Хотя, в общем-то, одна права, а другую жаль. Надо срочно менять ситуацию на сто восемьдесят градусов. Я достаю бутылку шампанского, разливаю по бокалам и предлагаю:
– Ну, что ж, Мел, сегодня ты стала немного мудрее. Знаешь, в науке отрицательный результат – тоже результат, потому что он подтверждает: исследования зашли в тупик, и надо искать другой вариант. Поэтому давайте выпьем за… – я подбираю слова…
– За что? Неужели за очередной тупик?! – с присущей ей иронией тролит меня Инна.
– Ну уж нет, за это мы пить не будем! Давайте за то, что всё плохое уже закончилось.
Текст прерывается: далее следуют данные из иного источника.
-- ==== Sys2Proof/Laws/StableCore.lean ====
section
/-! SUPPORT. Laws/StableCore.lean: every operation keeps a stable property: the shared operations, memories, the gate, rails, tallies. -/
set_option linter.all false
namespace Sys2Proof.Machine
Пусть это будут последние слёзы в твоей жизни, Мел! – не соглашаюсь я.
Всё-таки женщины непредсказуемы: Инна берёт свой бокал и произносит:
– Пусть память вычеркнет мужчин, не оценивших вас; пусть маются неудачники, потерявшие вас; и да будут процветать счастливцы, которые вас встретят! Значит, за любовь! – Инна в своем амплуа, просто светоч мудрости! Она вообще любит долгие тосты со значением.
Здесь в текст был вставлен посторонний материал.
/-! ### Machine/Sync.lean -/

theorem State.wrSyncSrc_stable {P : State → Prop} (hK : KeepUnits P) (s : State) (p : Nat) (w : W64) (hsK : P s) : P (State.wrSyncSrc s p w) := by
  unfold State.wrSyncSrc
  repeat' first
    | with_reducible assumption | (with_reducible refine fst_stable (by assumption) ?_) | with_reducible apply State.wr_stable hK.toKeepCore
    | with_reducible apply State.refuse_stable hK.toKeepCore | with_reducible apply State.settingWrite_stable hK.toKeepCore
    | with_reducible apply State.modPipe_stable hK | (intro _ _ _) | (intro _ _) | with_reducible apply foldl_stable
    | with_reducible apply foldl_fst_stable | with_reducible apply overN_stable | extract_lets | with_reducible apply ite_stable
    | with_reducible apply ite_fst_stable | split | fail_if_no_progress (with_reducible apply KeepUnits.other hK) | (dsimp +zetaDelta only)
theorem State.showPhase_stable {P : State → Prop} (hK : KeepCore P) (s : State) (p t b : Nat) (hsK : P s) : P (State.showPhase s p t b) := by
  unfold State.showPhase
  repeat' first
    | with_reducible assumption | (with_reducible refine fst_stable (by assumption) ?_) | with_reducible apply State.wr_stable hK | (intro _ _ _)
    | (intro _ _) | with_reducible apply foldl_stable | with_reducible apply foldl_fst_stable | with_reducible apply overN_stable | extract_lets
    | with_reducible apply ite_stable | with_reducible apply ite_fst_stable | split | fail_if_no_progress (with_reducible apply KeepCore.other hK)
    | (dsimp +zetaDelta only)
theorem State.refMissing_stable {P : State → Prop} (hK : KeepUnits P) (s : State) (p : Nat) (hsK : P s) : P (State.refMissing s p) := by
  unfold State.refMissing
  repeat' first
    | with_reducible assumption | (with_reducible refine fst_stable (by assumption) ?_) | with_reducible apply State.wr_stable hK.toKeepCore
    | with_reducible apply State.bumpErr_stable hK.toKeepCore | with_reducible apply State.modPipe_stable hK | (intro _ _ _) | (intro _ _)
    | with_reducible apply foldl_stable | with_reducible apply foldl_fst_stable | with_reducible apply overN_stable | extract_lets
    | with_reducible apply ite_stable | with_reducible apply ite_fst_stable | split | fail_if_no_progress (with_reducible apply KeepUnits.other hK)
    | (dsimp +zetaDelta only)
theorem State.refEdge_stable {P : State → Prop} (hK : KeepUnits P) (s : State) (p t : Nat) (hsK : P s) : P (State.refEdge s p t) := by
  unfold State.refEdge
  repeat' first
    | with_reducible assumption | (with_reducible refine fst_stable (by assumption) ?_) | with_reducible apply State.wr_stable hK.toKeepCore
    | with_reducible apply State.modPipe_stable hK | with_reducible apply State.showPhase_stable hK.toKeepCore
    | with_reducible apply State.refMissing_stable hK | (intro _ _ _) | (intro _ _) | with_reducible apply foldl_stable
    | with_reducible apply foldl_fst_stable | with_reducible apply overN_stable | extract_lets | with_reducible apply ite_stable
    | with_reducible apply ite_fst_stable | split | fail_if_no_progress (with_reducible apply KeepUnits.other hK) | (dsimp +zetaDelta only)
theorem State.seeEdge_stable {P : State → Prop} (hK : KeepUnits P) (s : State) (q code t : Nat) (hsK : P s) : P (State.seeEdge s q code t) := by
  unfold State.seeEdge
  repeat' first
    | with_reducible assumption | (with_reducible refine fst_stable (by assumption) ?_) | with_reducible apply State.modPipe_stable hK
    | with_reducible apply State.refEdge_stable hK | (intro _ _ _) | (intro _ _) | with_reducible apply foldl_stable
    | with_reducible apply foldl_fst_stable | with_reducible apply overN_stable | extract_lets | with_reducible apply ite_stable
    | with_reducible apply ite_fst_stable | split | fail_if_no_progress (with_reducible apply KeepUnits.other hK) | (dsimp +zetaDelta only)
theorem State.edgeToDependents_stable {P : State → Prop} (hK : KeepUnits P) (s : State) (p t : Nat) (hsK : P s) :
    P (State.edgeToDependents s p t) := by
  unfold State.edgeToDependents
  repeat' first
    | with_reducible assumption | (with_reducible refine fst_stable (by assumption) ?_) | with_reducible apply State.seeEdge_stable hK
    | (intro _ _ _) | (intro _ _) | with_reducible apply foldl_stable | with_reducible apply foldl_fst_stable | with_reducible apply overN_stable
    | extract_lets | with_reducible apply ite_stable | with_reducible apply ite_fst_stable | split
    | fail_if_no_progress (with_reducible apply KeepUnits.other hK) | (dsimp +zetaDelta only)
theorem State.takeSyncSrc_stable {P : State → Prop} (hK : KeepUnits P) (s : State) (p : Nat) (hsK : P s) : P (State.takeSyncSrc s p) := by
  unfold State.takeSyncSrc
  repeat' first
    | with_reducible assumption | (with_reducible refine fst_stable (by assumption) ?_) | with_reducible apply State.wr_stable hK.toKeepCore
    | with_reducible apply State.latch_stable hK.toKeepCore | with_reducible apply State.bumpErr_stable hK.toKeepCore
    | with_reducible apply State.modPipe_stable hK | (intro _ _ _) | (intro _ _) | with_reducible apply foldl_stable
    | with_reducible apply foldl_fst_stable | with_reducible apply overN_stable | extract_lets | with_reducible apply ite_stable
    | with_reducible apply ite_fst_stable | split | fail_if_no_progress (with_reducible apply KeepUnits.other hK) | (dsimp +zetaDelta only)
theorem State.syncBoundary_stable {P : State → Prop} (hK : KeepUnits P) (s0 : State) (p t : Nat) (hsK : P s0) : P (State.syncBoundary s0 p t) := by
  unfold State.syncBoundary
  repeat' first
    | with_reducible assumption | (with_reducible refine fst_stable (by assumption) ?_) | with_reducible apply State.wr_stable hK.toKeepCore
    | with_reducible apply State.bumpErr_stable hK.toKeepCore | with_reducible apply State.modPipe_stable hK
    | with_reducible apply State.showPhase_stable hK.toKeepCore | with_reducible apply State.takeSyncSrc_stable hK | (intro _ _ _) | (intro _ _)
    | with_reducible apply foldl_stable | with_reducible apply foldl_fst_stable | with_reducible apply overN_stable | extract_lets
    | with_reducible apply ite_stable | with_reducible apply ite_fst_stable | split | fail_if_no_progress (with_reducible apply KeepUnits.other hK)
    | (dsimp +zetaDelta only)
theorem State.decideCorrection_stable {P : State → Prop} (hK : KeepUnits P) (s : State) (p : Nat) (hsK : P s) : P (State.decideCorrection s p) := by
  unfold State.decideCorrection
  repeat' first
    | with_reducible assumption | (with_reducible refine fst_stable (by assumption) ?_) | with_reducible apply State.modPipe_stable hK
    | (intro _ _ _) | (intro _ _) | with_reducible apply foldl_stable | with_reducible apply foldl_fst_stable | with_reducible apply overN_stable
    | extract_lets | with_reducible apply ite_stable | with_reducible apply ite_fst_stable | split
    | fail_if_no_progress (with_reducible apply KeepUnits.other hK) | (dsimp +zetaDelta only)
theorem State.syncDrive_stable {P : State → Prop} (hK : KeepCore P) (s old : State) (hsK : P s) : P (State.syncDrive s old) := by
  unfold State.syncDrive
  repeat' first
    | with_reducible assumption | (with_reducible refine fst_stable (by assumption) ?_) | with_reducible apply State.emit_stable hK
    | (intro _ _ _) | (intro _ _) | with_reducible apply foldl_stable | with_reducible apply foldl_fst_stable | with_reducible apply overN_stable
    | extract_lets | with_reducible apply ite_stable | with_reducible apply ite_fst_stable | split
    | fail_if_no_progress (with_reducible apply KeepCore.other hK) | (dsimp +zetaDelta only)
theorem State.syncOutStop_stable {P : State → Prop} (hK : KeepCore P) (s : State) (p : Nat) (hsK : P s) : P (State.syncOutStop s p) := by
  unfold State.syncOutStop
  repeat' first
    | with_reducible assumption | (with_reducible refine fst_stable (by assumption) ?_) | with_reducible apply State.syncDrive_stable hK
    | (intro _ _ _) | (intro _ _) | with_reducible apply foldl_stable | with_reducible apply foldl_fst_stable | with_reducible apply overN_stable
    | extract_lets | with_reducible apply ite_stable | with_reducible apply ite_fst_stable | split
    | fail_if_no_progress (with_reducible apply KeepCore.other hK) | (dsimp +zetaDelta only)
Милке нравится, мы чокаемся и выпиваем. Холодное игристое немного освежает, бьёт в голову, и становится не так грустно. Мы все на некоторое время замолкаем и думаем – каждый о своём.
– Мел, что ты молчишь? – меня пугает задумчивость подруги.
– Девочки, вы правда считаете, что он меня использовал? Но я же думала: раз мы живём вместе, зачем делить на твоё, моё? И потом, как это можно сделать: я же не могу обедать, спрятавшись под одеялом? – в этот раз она в самом деле очень искренна.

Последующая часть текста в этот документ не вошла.